A tissue? Butt seriously...I had the worst thing for Barbara Eden, and those sultry bedroom eyes. So I voted for her. Watching IDoJ re-runs while puberty percolated in my veins was just torture. Glad that's over, and my heart goes out to boys aged 12 to 22, what with the gals I see on TV now. Dayuuuum. I don't own a TV on purpose; diminishing distraction, and all that.

D.


----------



## Drac (Dec 8, 2008)

elder999 said:


> Chose Emma Peel, of course, but I gotta wonder-what? No _Flying Nun_?
> 
> I know, I'm sick-but Sister Betrille was hot!!


 
At least you reconize that you are sick...Sister Betrille????


----------



## elder999 (Dec 8, 2008)

Drac said:


> At least you reconize that you are sick...Sister Betrille????


 
Well, experience leads me to believe that anyone can "deprogram" a lesbian-but a nun? Now, there's a challenge I'd be "up" for......:lfao:


----------



## MA-Caver (Dec 8, 2008)

Kembudo-Kai Kempoka said:


> A tissue? Butt seriously...I had the worst thing for Barbara Eden, and those sultry bedroom eyes. So I voted for her. Watching IDoJ re-runs while puberty percolated in my veins was just torture. Glad that's over, and my heart goes out to boys aged 12 to 22, what with the gals I see on TV now. Dayuuuum. I don't own a TV on purpose; diminishing distraction, and all that.
> 
> D.


Know what you mean but it's become more of an annoyance than anything else. Mainly the commercials... 2 minutes feel like 20 and well... lets just say I watch a LITTLE as possible and only channels that actually can edukate like Discovery, Animal Planet and History Channel. Oh and the occasional M*A*S*H re-runs. 
But I now only use a TV for watching DVD's. No commercials and great movies un-interrupted. 
Eventually I'll get around to buying whole series and go from there. 

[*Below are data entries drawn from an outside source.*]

-- ==== Sys2Proof/Machine/Dispatch.lean ====
section
/-! DEFINITION. The dispatcher: one arm per constructor of Instr, each a direct call of one meaning. -/

namespace Sys2Proof.Machine
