/-- The next message of a tile's post engine, once every arbiter has granted it, with no other landing there: one that its ring takes
lands at the HEAD rounded up to 64 bytes, its header and payload in order and wrapping at the region's end; the ring's descriptor moves
on as it begins, count and write pointer as its last unit has landed. One that has not come is not decided. A ring that is disabled, or has no
room, refuses it, and the refusal with its reason goes back to the sender's NACK ring, where its record lands in the same way, in the order
of the sends. With no room there it is counted and discarded (R290, R291, R292, R294, R298, R301). -/
def Obligations.PostMessagesLand : Prop :=
  ∀ (s : State) (m : PostMsg) (e : NackMsg),
    let entry (k c : Nat) (b : Bool) (t : TileId) (u : State) (l : List Byte) : Prop :=
      let d := (s.ctx t b).cr k
      ∀ i, i < c → SMap.get 0 (u.tile t).sp
        ((s.tile t).partBase b + (d.base.toNat * 128 + (ceilDiv d.head 64 * 64 % d.bytes + i) % d.bytes)) = l.getD i 0
    let moved (d : CircReg) (n : Nat) : CircReg :=
      let p := ceilDiv d.head 64 * 64 % d.bytes
      { d with head := (p + n) % d.bytes, full := decide (d.occ + ((p + d.bytes - d.head) % d.bytes + n) = d.bytes) }
    let next := s.post.msgs.find? fun p => decide (p.msg.dest = m.dest) && s.isOwn p.msg.destDev && s.postReached p
    ((∀ l ∈ s.post.landing, l.msg.msg.dest ≠ m.dest) → next.map (·.msg) ≠ some m →
      exec (.postMessageArrive m none) s = .next s) ∧
    (s.validTile m.dest = true → s.domainOn (domainOf m.dest) = true → s.domainOn (144 + regionOf m.dest) = true →
      s.isOwn m.srcDev = true → (s.ctx m.dest m.destCtx).postEn = false →
      (∀ l ∈ s.post.landing, l.msg.msg.dest ≠ m.dest) → next.map (·.msg) = some m →
      let k := (m.tag.extractLsb' 13 3).toNat
      let y := s.ctx m.dest m.destCtx
      let d := y.cr (8 + k)
      let n := 64 * ceilDiv (16 + 32 * m.len.toNat) 64
      (d.en = true → (y.ring k).parked = false → m.poisoned = false → m.cut = none → d.head < d.bytes → d.tail < d.bytes →
        (ceilDiv d.head 64 * 64 % d.bytes + d.bytes - d.head) % d.bytes + n ≤ d.bytes - d.occ →
        (16 + 32 * m.len.toNat > 64 → ∃ u, exec (.postMessageArrive m (some 1)) s = .next u ∧
          (u.ctx m.dest m.destCtx).cr (8 + k) = moved d n ∧ (u.ctx m.dest m.destCtx).ring k = y.ring k ∧
          ∃ l ∈ u.post.landing, l.msg.msg = m ∧ 0 < l.done ∧ l.done < 16 + 32 * m.len.toNat) ∧
        ∃ u, exec (.postMessageArrive m none) s = .next u ∧
          entry (8 + k) (16 + 32 * m.len.toNat) m.destCtx m.dest u (msgHeader m false ++ msgBytes m) ∧
          (u.ctx m.dest m.destCtx).cr (8 + k) = moved d n ∧
          (u.ctx m.dest m.destCtx).ring k = { y.ring k with count := (y.ring k).count + 1, wptr := (moved d n).head } ∧
          (u.ctx m.dest m.destCtx).regs = y.regs ∧ (u.post.nacks = s.post.nacks)) ∧
      (d.en = false → m.cut = none → ∃ u r, exec (.postMessageArrive m none) s = .next u ∧ u.post.nacks = s.post.nacks ++ [r] ∧
        r.src = m.src ∧ r.srcCtx = m.srcCtx ∧ r.tag = m.tag ∧ r.seq = m.seq ∧
        r.reason = (if (y.ring k).resetSeen = true then 3 else 2) ∧ (u.tile m.dest).sp = (s.tile m.dest).sp ∧
        u.ctx m.dest m.destCtx = y) ∧
      (d.en = true → ((y.ring k).parked = true ∨
          d.bytes - d.occ < (ceilDiv d.head 64 * 64 % d.bytes + d.bytes - d.head) % d.bytes + n) → m.cut = none →
        ∃ u r, exec (.postMessageArrive m none) s = .next u ∧ u.post.nacks = s.post.nacks ++ [r] ∧ r.reason = 1 ∧ r.seq = m.seq ∧
          (u.ctx m.dest m.destCtx).cr (8 + k) = d ∧ (u.tile m.dest).sp = (s.tile m.dest).sp ∧
          ((u.ctx m.dest m.destCtx).ring k).drops = satInc (y.ring k).drops)) ∧
    (s.validTile e.src = true → (s.ctx e.src e.srcCtx).postEn = false →
      s.post.nacks.find? (fun r => decide (r.src = e.src) && decide (r.srcCtx = e.srcCtx) &&
        decide (r.destWord.extractLsb' 0 27 = e.destWord.extractLsb' 0 27)) = some e →
      let y := s.ctx e.src e.srcCtx
      let d := y.cr 7
      let need := (ceilDiv d.head 64 * 64 % d.bytes + d.bytes - d.head) % d.bytes + 64
      (d.en = true → (y.ring 8).parked = false → d.head < d.bytes → need ≤ d.bytes - d.occ →
        ∃ u, exec (.nackRecordArrive e) s = .next u ∧ (u.ctx e.src e.srcCtx).cr 7 = moved d 64 ∧
          entry 7 16 e.srcCtx e.src u (leBytes 4 e.destWord.toNat ++ [e.reason.zeroExtend 8, 0] ++ leBytes 2 e.tag.toNat ++
            leBytes 4 e.seq.toNat ++ leBytes 4 s.time.toNat) ∧
          ((u.ctx e.src e.srcCtx).ring 8).count = (y.ring 8).count + 1) ∧
      (d.en = false ∨ (y.ring 8).parked = true ∨ d.bytes - d.occ < need →
        ∃ u, exec (.nackRecordArrive e) s = .next u ∧ ((u.ctx e.src e.srcCtx).ring 8).drops = satInc (y.ring 8).drops ∧
          (u.ctx e.src e.srcCtx).cr 7 = d ∧ (u.tile e.src).sp = (s.tile e.src).sp))
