-- ==== Sys2Proof/Laws/State.lean ====
section
/-! SUPPORT. What each update of the state leaves alone, field by field, and what its own unit reads afterwards. -/

namespace Sys2Proof.Machine

/-! ### setTile -/

@[simp] theorem State.setTile_fuses (s : State) (t : TileId) (x : Tile) : (s.setTile t x).fuses = s.fuses := rfl
@[simp] theorem State.setTile_free (s : State) (t : TileId) (x : Tile) : (s.setTile t x).free = s.free := rfl
@[simp] theorem State.setTile_time (s : State) (t : TileId) (x : Tile) : (s.setTile t x).time = s.time := rfl
@[simp] theorem State.setTile_clusters (s : State) (t : TileId) (x : Tile) : (s.setTile t x).clusters = s.clusters := rfl
@[simp] theorem State.setTile_regions (s : State) (t : TileId) (x : Tile) : (s.setTile t x).regions = s.regions := rfl
@[simp] theorem State.setTile_zones (s : State) (t : TileId) (x : Tile) : (s.setTile t x).zones = s.zones := rfl
@[simp] theorem State.setTile_tracks (s : State) (t : TileId) (x : Tile) : (s.setTile t x).tracks = s.tracks := rfl
@[simp] theorem State.setTile_log (s : State) (t : TileId) (x : Tile) : (s.setTile t x).log = s.log := rfl
@[simp] theorem State.setTile_memory (s : State) (t : TileId) (x : Tile) : (s.setTile t x).memory = s.memory := rfl
@[simp] theorem State.setTile_host (s : State) (t : TileId) (x : Tile) : (s.setTile t x).host = s.host := rfl
@[simp] theorem State.setTile_arb (s : State) (t : TileId) (x : Tile) : (s.setTile t x).arb = s.arb := rfl
@[simp] theorem State.setTile_fabric (s : State) (t : TileId) (x : Tile) : (s.setTile t x).fabric = s.fabric := rfl
@[simp] theorem State.setTile_post (s : State) (t : TileId) (x : Tile) : (s.setTile t x).post = s.post := rfl
@[simp] theorem State.setTile_xgroups (s : State) (t : TileId) (x : Tile) : (s.setTile t x).xgroups = s.xgroups := rfl
@[simp] theorem State.setTile_power (s : State) (t : TileId) (x : Tile) : (s.setTile t x).power = s.power := rfl
@[simp] theorem State.setTile_chip (s : State) (t : TileId) (x : Tile) : (s.setTile t x).chip = s.chip := rfl
@[simp] theorem State.setTile_dbg (s : State) (t : TileId) (x : Tile) : (s.setTile t x).dbg = s.dbg := rfl
@[simp] theorem State.setTile_pending (s : State) (t : TileId) (x : Tile) : (s.setTile t x).pending = s.pending := rfl

/-! ### modTile -/

@[simp] theorem State.modTile_fuses (s : State) (t : TileId) (f : Tile → Tile) : (s.modTile t f).fuses = s.fuses := rfl
@[simp] theorem State.modTile_free (s : State) (t : TileId) (f : Tile → Tile) : (s.modTile t f).free = s.free := rfl
@[simp] theorem State.modTile_time (s : State) (t : TileId) (f : Tile → Tile) : (s.modTile t f).time = s.time := rfl
@[simp] theorem State.modTile_clusters (s : State) (t : TileId) (f : Tile → Tile) : (s.modTile t f).clusters = s.clusters := rfl
@[simp] theorem State.modTile_regions (s : State) (t : TileId) (f : Tile → Tile) : (s.modTile t f).regions = s.regions := rfl
@[simp] theorem State.modTile_zones (s : State) (t : TileId) (f : Tile → Tile) : (s.modTile t f).zones = s.zones := rfl
@[simp] theorem State.modTile_tracks (s : State) (t : TileId) (f : Tile → Tile) : (s.modTile t f).tracks = s.tracks := rfl
@[simp] theorem State.modTile_log (s : State) (t : TileId) (f : Tile → Tile) : (s.modTile t f).log = s.log := rfl
@[simp] theorem State.modTile_memory (s : State) (t : TileId) (f : Tile → Tile) : (s.modTile t f).memory = s.memory := rfl
@[simp] theorem State.modTile_host (s : State) (t : TileId) (f : Tile → Tile) : (s.modTile t f).host = s.host := rfl
@[simp] theorem State.modTile_arb (s : State) (t : TileId) (f : Tile → Tile) : (s.modTile t f).arb = s.arb := rfl
@[simp] theorem State.modTile_fabric (s : State) (t : TileId) (f : Tile → Tile) : (s.modTile t f).fabric = s.fabric := rfl
@[simp] theorem State.modTile_post (s : State) (t : TileId) (f : Tile → Tile) : (s.modTile t f).post = s.post := rfl
@[simp] theorem State.modTile_xgroups (s : State) (t : TileId) (f : Tile → Tile) : (s.modTile t f).xgroups = s.xgroups := rfl
@[simp] theorem State.modTile_power (s : State) (t : TileId) (f : Tile → Tile) : (s.modTile t f).power = s.power := rfl
@[simp] theorem State.modTile_chip (s : State) (t : TileId) (f : Tile → Tile) : (s.modTile t f).chip = s.chip := rfl
@[simp] theorem State.modTile_dbg (s : State) (t : TileId) (f : Tile → Tile) : (s.modTile t f).dbg = s.dbg := rfl
@[simp] theorem State.modTile_pending (s : State) (t : TileId) (f : Tile → Tile) : (s.modTile t f).pending = s.pending := rfl
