/-- The same, where every domain it needs is on. -/
theorem State.onCmdNeeds_runs (s : State) (h : CmdHdr) (op : BitVec 16) (l : List (Nat × Nat × Nat)) (need : List Nat) (f : State → State)
    (hs : s.hasCmd h op l = true) (hf : s.log.fenced = false) (hd : ∀ d ∈ need, s.domainOn d = true) :
    s.onCmdNeeds h op l need f = f (s.takeCmd h op l) := by
  have h1 : need.find? s.domDenied = none := by
    rw [List.find?_eq_none]
    intro d hm
    simp [State.domDenied, hd d hm]
  have h2 : need.filter (fun d => !s.domainOn d) = [] := by
    rw [List.filter_eq_nil_iff]
    intro d hm
    simp [hd d hm]
  unfold State.onCmdNeeds
  rw [h1, h2]
  simp [hs, hf]

theorem State.takeCmd_only (s : State) (h : CmdHdr) (op : BitVec 16) (l : List (Nat × Nat × Nat)) : OnlyHost s (s.takeCmd h op l) := rfl

/-! ### Scratchpad and package memory (R99–R102, R335) -/

@[simp] theorem State.alarm_tiles (s : State) (code level unit det : Nat) (c : Bool) (pos act : Nat) :
    (s.alarm code level unit det c pos act).tiles = s.tiles := by rw [State.alarm_only]
@[simp] theorem State.countCe_tiles (s : State) (t : TileId) (n : Nat) : (s.countCe t n).tiles = s.tiles := by
  unfold State.countCe
  split
  · rfl
  · dsimp only
    split <;> simp
@[simp] theorem State.noteUe_tiles (s : State) (t : TileId) (w k : Nat) : (s.noteUe t w k).tiles = s.tiles := rfl

/-- A write of scratchpad bytes changes those bytes and their check bits on the one tile (R99). -/
theorem State.spWrite_tile (s : State) (t : TileId) (a : Nat) (l : List Byte) : (s.spWrite t a l).tile t = (s.tile t).write a l := by
  unfold State.spWrite
  dsimp only
  rw [State.modTile_tile]
  split <;> simp [State.tile]

theorem State.spWrite_tile_ne (s : State) (t o : TileId) (a : Nat) (l : List Byte) (h : o ≠ t) : (s.spWrite t a l).tile o = s.tile o := by
  unfold State.spWrite
  dsimp only
  rw [State.modTile_tile_ne _ _ _ _ h]
  split <;> simp [State.tile]

/-- A scratchpad write keeps the canonical form. -/
theorem State.spWrite_memWf (s : State) (t o : TileId) (a : Nat) (l : List Byte) (h : memWf (s.tile o).sp = true) :
    memWf ((s.spWrite t a l).tile o).sp = true := by
  by_cases ho : o = t
  · subst ho
    rw [State.spWrite_tile]
    exact memWf_write _ _ _ h
  · rw [State.spWrite_tile_ne _ _ _ _ _ ho]
    exact h

end Sys2Proof.Machine
end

Some of the gals now-a-days are ... well, you know. But at least they're smarter (CSI types) and more independent.... which is what I found that I like. 

Sigh... the perils of getting older.


----------



## Drac (Dec 8, 2008)

MA-Caver said:


> Some of the gals now-a-days are ... well, you know. But at least they're smarter (CSI types) and more independent.... which is what I found that I like.
> 
> Sigh... the perils of getting older.


 
Out of the current batch of TV hotties I like Abby on *NCIS *the best*..*


----------



## arnisador (Dec 8, 2008)

Diana Rigg never did it for me, but the other two are OK by me!


----------